Please return only the lines from the one holding "the buffer -/" through the one holding "def takeCheck : Bool", exactly as they appear in the records below, both ends included.
====== Data for this exercise
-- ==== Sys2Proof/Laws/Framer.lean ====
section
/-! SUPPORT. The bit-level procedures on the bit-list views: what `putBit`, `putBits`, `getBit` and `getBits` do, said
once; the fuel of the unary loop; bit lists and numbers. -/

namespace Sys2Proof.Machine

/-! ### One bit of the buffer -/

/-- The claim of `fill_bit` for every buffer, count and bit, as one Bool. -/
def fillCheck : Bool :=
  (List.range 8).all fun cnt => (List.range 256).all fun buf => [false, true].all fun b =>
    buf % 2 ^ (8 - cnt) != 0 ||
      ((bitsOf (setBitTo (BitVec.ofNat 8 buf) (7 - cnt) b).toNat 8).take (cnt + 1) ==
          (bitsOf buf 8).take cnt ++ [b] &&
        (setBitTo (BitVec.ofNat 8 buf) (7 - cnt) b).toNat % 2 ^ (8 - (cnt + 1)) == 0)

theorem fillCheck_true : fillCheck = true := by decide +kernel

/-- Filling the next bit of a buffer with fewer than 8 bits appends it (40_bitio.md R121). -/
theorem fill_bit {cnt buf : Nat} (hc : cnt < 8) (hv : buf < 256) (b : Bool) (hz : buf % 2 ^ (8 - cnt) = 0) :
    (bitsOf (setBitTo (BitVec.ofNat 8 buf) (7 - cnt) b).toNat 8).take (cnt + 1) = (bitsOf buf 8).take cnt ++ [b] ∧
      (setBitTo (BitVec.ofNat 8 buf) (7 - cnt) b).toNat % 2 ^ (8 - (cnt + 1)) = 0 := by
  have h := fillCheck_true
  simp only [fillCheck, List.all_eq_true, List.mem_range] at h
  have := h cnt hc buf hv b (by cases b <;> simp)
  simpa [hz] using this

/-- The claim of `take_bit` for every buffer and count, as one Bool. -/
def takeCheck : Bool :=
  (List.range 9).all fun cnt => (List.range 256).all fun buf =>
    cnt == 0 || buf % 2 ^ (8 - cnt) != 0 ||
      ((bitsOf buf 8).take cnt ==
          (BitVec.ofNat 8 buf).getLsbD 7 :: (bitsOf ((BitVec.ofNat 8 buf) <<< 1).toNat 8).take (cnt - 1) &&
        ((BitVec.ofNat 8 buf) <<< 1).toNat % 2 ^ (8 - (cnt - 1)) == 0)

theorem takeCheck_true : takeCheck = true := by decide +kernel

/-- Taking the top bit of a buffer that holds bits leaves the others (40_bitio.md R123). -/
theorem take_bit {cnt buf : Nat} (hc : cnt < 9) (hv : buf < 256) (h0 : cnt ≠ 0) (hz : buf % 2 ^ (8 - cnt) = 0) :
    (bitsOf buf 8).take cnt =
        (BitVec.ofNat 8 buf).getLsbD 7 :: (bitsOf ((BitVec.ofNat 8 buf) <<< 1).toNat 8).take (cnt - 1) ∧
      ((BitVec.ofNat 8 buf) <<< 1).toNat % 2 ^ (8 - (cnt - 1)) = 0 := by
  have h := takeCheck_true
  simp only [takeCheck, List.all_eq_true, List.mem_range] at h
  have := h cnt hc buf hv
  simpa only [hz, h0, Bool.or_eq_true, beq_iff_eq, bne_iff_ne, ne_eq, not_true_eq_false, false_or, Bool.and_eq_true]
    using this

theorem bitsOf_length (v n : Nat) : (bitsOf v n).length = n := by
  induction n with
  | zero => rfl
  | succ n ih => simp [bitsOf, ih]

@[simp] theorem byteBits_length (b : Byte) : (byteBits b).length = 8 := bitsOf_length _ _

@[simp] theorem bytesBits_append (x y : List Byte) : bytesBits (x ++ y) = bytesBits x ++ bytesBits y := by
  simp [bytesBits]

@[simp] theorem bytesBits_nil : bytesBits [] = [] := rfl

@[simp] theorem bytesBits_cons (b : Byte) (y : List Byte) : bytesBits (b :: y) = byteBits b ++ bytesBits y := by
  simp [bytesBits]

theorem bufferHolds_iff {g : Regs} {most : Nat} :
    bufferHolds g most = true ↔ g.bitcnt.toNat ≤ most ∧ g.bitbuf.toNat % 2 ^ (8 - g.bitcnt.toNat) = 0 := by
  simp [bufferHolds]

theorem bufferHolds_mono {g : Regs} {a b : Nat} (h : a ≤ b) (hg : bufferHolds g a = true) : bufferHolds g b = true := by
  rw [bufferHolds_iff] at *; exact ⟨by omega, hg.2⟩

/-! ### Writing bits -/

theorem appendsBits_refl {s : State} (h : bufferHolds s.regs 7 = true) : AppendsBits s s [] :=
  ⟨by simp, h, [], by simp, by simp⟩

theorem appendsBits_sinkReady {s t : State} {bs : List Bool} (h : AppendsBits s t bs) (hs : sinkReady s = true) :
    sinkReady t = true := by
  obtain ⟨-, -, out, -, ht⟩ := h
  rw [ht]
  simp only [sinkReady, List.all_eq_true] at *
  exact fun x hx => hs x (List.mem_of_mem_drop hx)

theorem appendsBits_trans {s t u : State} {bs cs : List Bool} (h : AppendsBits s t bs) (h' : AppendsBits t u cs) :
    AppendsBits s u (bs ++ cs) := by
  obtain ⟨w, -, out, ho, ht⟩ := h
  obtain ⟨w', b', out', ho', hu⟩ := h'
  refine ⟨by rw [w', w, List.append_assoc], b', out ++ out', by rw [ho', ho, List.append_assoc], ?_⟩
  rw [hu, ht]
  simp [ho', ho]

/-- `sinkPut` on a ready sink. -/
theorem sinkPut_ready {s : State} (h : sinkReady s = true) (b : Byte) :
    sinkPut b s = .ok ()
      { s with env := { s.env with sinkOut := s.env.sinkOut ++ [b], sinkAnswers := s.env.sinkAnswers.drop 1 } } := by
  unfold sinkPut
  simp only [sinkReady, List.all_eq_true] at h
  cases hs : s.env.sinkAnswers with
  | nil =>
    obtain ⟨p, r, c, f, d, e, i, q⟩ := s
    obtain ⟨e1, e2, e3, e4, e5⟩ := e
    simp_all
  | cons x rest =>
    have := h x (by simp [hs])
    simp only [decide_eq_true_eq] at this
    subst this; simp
============
* **Written answer**:
/-! ### One bit of the buffer -/

/-- The claim of `fill_bit` for every buffer, count and bit, as one Bool. -/
def fillCheck : Bool :=
  (List.range 8).all fun cnt => (List.range 256).all fun buf => [false, true].all fun b =>
    buf % 2 ^ (8 - cnt) != 0 ||
      ((bitsOf (setBitTo (BitVec.ofNat 8 buf) (7 - cnt) b).toNat 8).take (cnt + 1) ==
          (bitsOf buf 8).take cnt ++ [b] &&
        (setBitTo (BitVec.ofNat 8 buf) (7 - cnt) b).toNat % 2 ^ (8 - (cnt + 1)) == 0)

theorem fillCheck_true : fillCheck = true := by decide +kernel

/-- Filling the next bit of a buffer with fewer than 8 bits appends it (40_bitio.md R121). -/
theorem fill_bit {cnt buf : Nat} (hc : cnt < 8) (hv : buf < 256) (b : Bool) (hz : buf % 2 ^ (8 - cnt) = 0) :
    (bitsOf (setBitTo (BitVec.ofNat 8 buf) (7 - cnt) b).toNat 8).take (cnt + 1) = (bitsOf buf 8).take cnt ++ [b] ∧
      (setBitTo (BitVec.ofNat 8 buf) (7 - cnt) b).toNat % 2 ^ (8 - (cnt + 1)) = 0 := by
  have h := fillCheck_true
  simp only [fillCheck, List.all_eq_true, List.mem_range] at h
  have := h cnt hc buf hv b (by cases b <;> simp)
  simpa [hz] using this

/-- The claim of `take_bit` for every buffer and count, as one Bool. -/
def takeCheck : Bool :=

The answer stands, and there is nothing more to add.